** Opening DATA EXCERPTS block **

/-! ### onGov -/

@[simp] theorem onGov_pending (t : Nat) (f : Gov → Gov) : (s.onGov t f).pending = s.pending := rfl
@[simp] theorem onGov_hubMover (t : Nat) (f : Gov → Gov) : (s.onGov t f).hubMover = s.hubMover := rfl
@[simp] theorem onGov_clk (t : Nat) (f : Gov → Gov) : (s.onGov t f).clk = s.clk := rfl
@[simp] theorem onGov_mem (t : Nat) (f : Gov → Gov) : (s.onGov t f).mem = s.mem := rfl
@[simp] theorem onGov_host (t : Nat) (f : Gov → Gov) : (s.onGov t f).host = s.host := rfl
@[simp] theorem onGov_work (t : Nat) (f : Gov → Gov) : (s.onGov t f).work = s.work := rfl
@[simp] theorem onGov_tel (t : Nat) (f : Gov → Gov) : (s.onGov t f).tel = s.tel := rfl
@[simp] theorem onGov_fab (t : Nat) (f : Gov → Gov) : (s.onGov t f).fab = s.fab := rfl
@[simp] theorem onGov_cas (t : Nat) (f : Gov → Gov) : (s.onGov t f).cas = s.cas := rfl
@[simp] theorem onGov_media (t : Nat) (f : Gov → Gov) : (s.onGov t f).media = s.media := rfl
@[simp] theorem onGov_resv (t : Nat) (f : Gov → Gov) : (s.onGov t f).resv = s.resv := rfl
@[simp] theorem onGov_pow (t : Nat) (f : Gov → Gov) : (s.onGov t f).pow = s.pow := rfl
@[simp] theorem onGov_boot (t : Nat) (f : Gov → Gov) : (s.onGov t f).boot = s.boot := rfl

/-! ### onMg -/

@[simp] theorem onMg_pending (t : Nat) (f : MemGroup → MemGroup) : (s.onMg t f).pending = s.pending := rfl
@[simp] theorem onMg_hubMover (t : Nat) (f : MemGroup → MemGroup) : (s.onMg t f).hubMover = s.hubMover := rfl
@[simp] theorem onMg_clk (t : Nat) (f : MemGroup → MemGroup) : (s.onMg t f).clk = s.clk := rfl
@[simp] theorem onMg_mem (t : Nat) (f : MemGroup → MemGroup) : (s.onMg t f).mem = s.mem := rfl
@[simp] theorem onMg_host (t : Nat) (f : MemGroup → MemGroup) : (s.onMg t f).host = s.host := rfl
@[simp] theorem onMg_work (t : Nat) (f : MemGroup → MemGroup) : (s.onMg t f).work = s.work := rfl
@[simp] theorem onMg_tel (t : Nat) (f : MemGroup → MemGroup) : (s.onMg t f).tel = s.tel := rfl
@[simp] theorem onMg_fab (t : Nat) (f : MemGroup → MemGroup) : (s.onMg t f).fab = s.fab := rfl
@[simp] theorem onMg_cas (t : Nat) (f : MemGroup → MemGroup) : (s.onMg t f).cas = s.cas := rfl
@[simp] theorem onMg_media (t : Nat) (f : MemGroup → MemGroup) : (s.onMg t f).media = s.media := rfl
@[simp] theorem onMg_resv (t : Nat) (f : MemGroup → MemGroup) : (s.onMg t f).resv = s.resv := rfl
@[simp] theorem onMg_pow (t : Nat) (f : MemGroup → MemGroup) : (s.onMg t f).pow = s.pow := rfl
@[simp] theorem onMg_boot (t : Nat) (f : MemGroup → MemGroup) : (s.onMg t f).boot = s.boot := rfl

/-! ### onAtt -/

@[simp] theorem onAtt_pending (a : Nat) (f : Attachment → Attachment) : (s.onAtt a f).pending = s.pending := rfl
@[simp] theorem onAtt_tiles (a : Nat) (f : Attachment → Attachment) : (s.onAtt a f).tiles = s.tiles := rfl
@[simp] theorem onAtt_hubMover (a : Nat) (f : Attachment → Attachment) : (s.onAtt a f).hubMover = s.hubMover := rfl
@[simp] theorem onAtt_clk (a : Nat) (f : Attachment → Attachment) : (s.onAtt a f).clk = s.clk := rfl
@[simp] theorem onAtt_mem (a : Nat) (f : Attachment → Attachment) : (s.onAtt a f).mem = s.mem := rfl
@[simp] theorem onAtt_work (a : Nat) (f : Attachment → Attachment) : (s.onAtt a f).work = s.work := rfl
@[simp] theorem onAtt_tel (a : Nat) (f : Attachment → Attachment) : (s.onAtt a f).tel = s.tel := rfl
@[simp] theorem onAtt_fab (a : Nat) (f : Attachment → Attachment) : (s.onAtt a f).fab = s.fab := rfl
@[simp] theorem onAtt_cas (a : Nat) (f : Attachment → Attachment) : (s.onAtt a f).cas = s.cas := rfl
@[simp] theorem onAtt_media (a : Nat) (f : Attachment → Attachment) : (s.onAtt a f).media = s.media := rfl
@[simp] theorem onAtt_resv (a : Nat) (f : Attachment → Attachment) : (s.onAtt a f).resv = s.resv := rfl
@[simp] theorem onAtt_pow (a : Nat) (f : Attachment → Attachment) : (s.onAtt a f).pow = s.pow := rfl
@[simp] theorem onAtt_boot (a : Nat) (f : Attachment → Attachment) : (s.onAtt a f).boot = s.boot := rfl

/-! ### onRing -/

@[simp] theorem onRing_pending (a r : Nat) (f : Ring → Ring) : (s.onRing a r f).pending = s.pending := rfl
@[simp] theorem onRing_tiles (a r : Nat) (f : Ring → Ring) : (s.onRing a r f).tiles = s.tiles := rfl
@[simp] theorem onRing_hubMover (a r : Nat) (f : Ring → Ring) : (s.onRing a r f).hubMover = s.hubMover := rfl
@[simp] theorem onRing_clk (a r : Nat) (f : Ring → Ring) : (s.onRing a r f).clk = s.clk := rfl
@[simp] theorem onRing_mem (a r : Nat) (f : Ring → Ring) : (s.onRing a r f).mem = s.mem := rfl
@[simp] theorem onRing_work (a r : Nat) (f : Ring → Ring) : (s.onRing a r f).work = s.work := rfl
@[simp] theorem onRing_tel (a r : Nat) (f : Ring → Ring) : (s.onRing a r f).tel = s.tel := rfl
@[simp] theorem onRing_fab (a r : Nat) (f : Ring → Ring) : (s.onRing a r f).fab = s.fab := rfl
@[simp] theorem onRing_cas (a r : Nat) (f : Ring → Ring) : (s.onRing a r f).cas = s.cas := rfl
@[simp] theorem onRing_media (a r : Nat) (f : Ring → Ring) : (s.onRing a r f).media = s.media := rfl
@[simp] theorem onRing_resv (a r : Nat) (f : Ring → Ring) : (s.onRing a r f).resv = s.resv := rfl
@[simp] theorem onRing_pow (a r : Nat) (f : Ring → Ring) : (s.onRing a r f).pow = s.pow := rfl
@[simp] theorem onRing_boot (a r : Nat) (f : Ring → Ring) : (s.onRing a r f).boot = s.boot := rfl

/-! ### onTenant -/

@[simp] theorem onTenant_pending (i : Nat) (f : Tenant → Tenant) : (s.onTenant i f).pending = s.pending := rfl
@[simp] theorem onTenant_tiles (i : Nat) (f : Tenant → Tenant) : (s.onTenant i f).tiles = s.tiles := rfl
@[simp] theorem onTenant_hubMover (i : Nat) (f : Tenant → Tenant) : (s.onTenant i f).hubMover = s.hubMover := rfl
@[simp] theorem onTenant_clk (i : Nat) (f : Tenant → Tenant) : (s.onTenant i f).clk = s.clk := rfl
@[simp] theorem onTenant_mem (i : Nat) (f : Tenant → Tenant) : (s.onTenant i f).mem = s.mem := rfl
@[simp] theorem onTenant_work (i : Nat) (f : Tenant → Tenant) : (s.onTenant i f).work = s.work := rfl
@[simp] theorem onTenant_tel (i : Nat) (f : Tenant → Tenant) : (s.onTenant i f).tel = s.tel := rfl
@[simp] theorem onTenant_fab (i : Nat) (f : Tenant → Tenant) : (s.onTenant i f).fab = s.fab := rfl
@[simp] theorem onTenant_cas (i : Nat) (f : Tenant → Tenant) : (s.onTenant i f).cas = s.cas := rfl
@[simp] theorem onTenant_media (i : Nat) (f : Tenant → Tenant) : (s.onTenant i f).media = s.media := rfl
@[simp] theorem onTenant_resv (i : Nat) (f : Tenant → Tenant) : (s.onTenant i f).resv = s.resv := rfl
@[simp] theorem onTenant_pow (i : Nat) (f : Tenant → Tenant) : (s.onTenant i f).pow = s.pow := rfl
@[simp] theorem onTenant_boot (i : Nat) (f : Tenant → Tenant) : (s.onTenant i f).boot = s.boot := rfl

/-! ### onJob -/

@[simp] theorem onJob_pending (h : Nat) (f : Job → Job) : (s.onJob h f).pending = s.pending := rfl
@[simp] theorem onJob_tiles (h : Nat) (f : Job → Job) : (s.onJob h f).tiles = s.tiles := rfl
@[simp] theorem onJob_hubMover (h : Nat) (f : Job → Job) : (s.onJob h f).hubMover = s.hubMover := rfl
@[simp] theorem onJob_clk (h : Nat) (f : Job → Job) : (s.onJob h f).clk = s.clk := rfl
@[simp] theorem onJob_mem (h : Nat) (f : Job → Job) : (s.onJob h f).mem = s.mem := rfl
@[simp] theorem onJob_host (h : Nat) (f : Job → Job) : (s.onJob h f).host = s.host := rfl
@[simp] theorem onJob_tel (h : Nat) (f : Job → Job) : (s.onJob h f).tel = s.tel := rfl
@[simp] theorem onJob_fab (h : Nat) (f : Job → Job) : (s.onJob h f).fab = s.fab := rfl
@[simp] theorem onJob_cas (h : Nat) (f : Job → Job) : (s.onJob h f).cas = s.cas := rfl
@[simp] theorem onJob_media (h : Nat) (f : Job → Job) : (s.onJob h f).media = s.media := rfl
@[simp] theorem onJob_resv (h : Nat) (f : Job → Job) : (s.onJob h f).resv = s.resv := rfl
@[simp] theorem onJob_pow (h : Nat) (f : Job → Job) : (s.onJob h f).pow = s.pow := rfl
@[simp] theorem onJob_boot (h : Nat) (f : Job → Job) : (s.onJob h f).boot = s.boot := rfl

/-! ### onKernel -/

@[simp] theorem onKernel_pending (k : Nat) (f : Kernel → Kernel) : (s.onKernel k f).pending = s.pending := rfl
@[simp] theorem onKernel_tiles (k : Nat) (f : Kernel → Kernel) : (s.onKernel k f).tiles = s.tiles := rfl
@[simp] theorem onKernel_hubMover (k : Nat) (f : Kernel → Kernel) : (s.onKernel k f).hubMover = s.hubMover := rfl
@[simp] theorem onKernel_clk (k : Nat) (f : Kernel → Kernel) : (s.onKernel k f).clk = s.clk := rfl
@[simp] theorem onKernel_mem (k : Nat) (f : Kernel → Kernel) : (s.onKernel k f).mem = s.mem := rfl
@[simp] theorem onKernel_host (k : Nat) (f : Kernel → Kernel) : (s.onKernel k f).host = s.host := rfl
@[simp] theorem onKernel_tel (k : Nat) (f : Kernel → Kernel) : (s.onKernel k f).tel = s.tel := rfl
@[simp] theorem onKernel_fab (k : Nat) (f : Kernel → Kernel) : (s.onKernel k f).fab = s.fab := rfl
@[simp] theorem onKernel_cas (k : Nat) (f : Kernel → Kernel) : (s.onKernel k f).cas = s.cas := rfl
@[simp] theorem onKernel_media (k : Nat) (f : Kernel → Kernel) : (s.onKernel k f).media = s.media := rfl
@[simp] theorem onKernel_resv (k : Nat) (f : Kernel → Kernel) : (s.onKernel k f).resv = s.resv := rfl
@[simp] theorem onKernel_pow (k : Nat) (f : Kernel → Kernel) : (s.onKernel k f).pow = s.pow := rfl
@[simp] theorem onKernel_boot (k : Nat) (f : Kernel → Kernel) : (s.onKernel k f).boot = s.boot := rfl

** Closing DATA EXCERPTS block **

> **PROBLEM DETAILS**
Which lines run from the one holding "h f).mem = s.mem := rfl" through the one holding "k f).mem = s.mem := rfl" in the records above? Repeat them exactly, both included, and nothing more.

> **EXERCISE ANSWER**
@[simp] theorem onJob_mem (h : Nat) (f : Job → Job) : (s.onJob h f).mem = s.mem := rfl
@[simp] theorem onJob_host (h : Nat) (f : Job → Job) : (s.onJob h f).host = s.host := rfl
@[simp] theorem onJob_tel (h : Nat) (f : Job → Job) : (s.onJob h f).tel = s.tel := rfl
@[simp] theorem onJob_fab (h : Nat) (f : Job → Job) : (s.onJob h f).fab = s.fab := rfl
@[simp] theorem onJob_cas (h : Nat) (f : Job → Job) : (s.onJob h f).cas = s.cas := rfl
@[simp] theorem onJob_media (h : Nat) (f : Job → Job) : (s.onJob h f).media = s.media := rfl
@[simp] theorem onJob_resv (h : Nat) (f : Job → Job) : (s.onJob h f).resv = s.resv := rfl
@[simp] theorem onJob_pow (h : Nat) (f : Job → Job) : (s.onJob h f).pow = s.pow := rfl
@[simp] theorem onJob_boot (h : Nat) (f : Job → Job) : (s.onJob h f).boot = s.boot := rfl

/-! ### onKernel -/

@[simp] theorem onKernel_pending (k : Nat) (f : Kernel → Kernel) : (s.onKernel k f).pending = s.pending := rfl
@[simp] theorem onKernel_tiles (k : Nat) (f : Kernel → Kernel) : (s.onKernel k f).tiles = s.tiles := rfl
@[simp] theorem onKernel_hubMover (k : Nat) (f : Kernel → Kernel) : (s.onKernel k f).hubMover = s.hubMover := rfl
@[simp] theorem onKernel_clk (k : Nat) (f : Kernel → Kernel) : (s.onKernel k f).clk = s.clk := rfl
@[simp] theorem onKernel_mem (k : Nat) (f : Kernel → Kernel) : (s.onKernel k f).mem = s.mem := rfl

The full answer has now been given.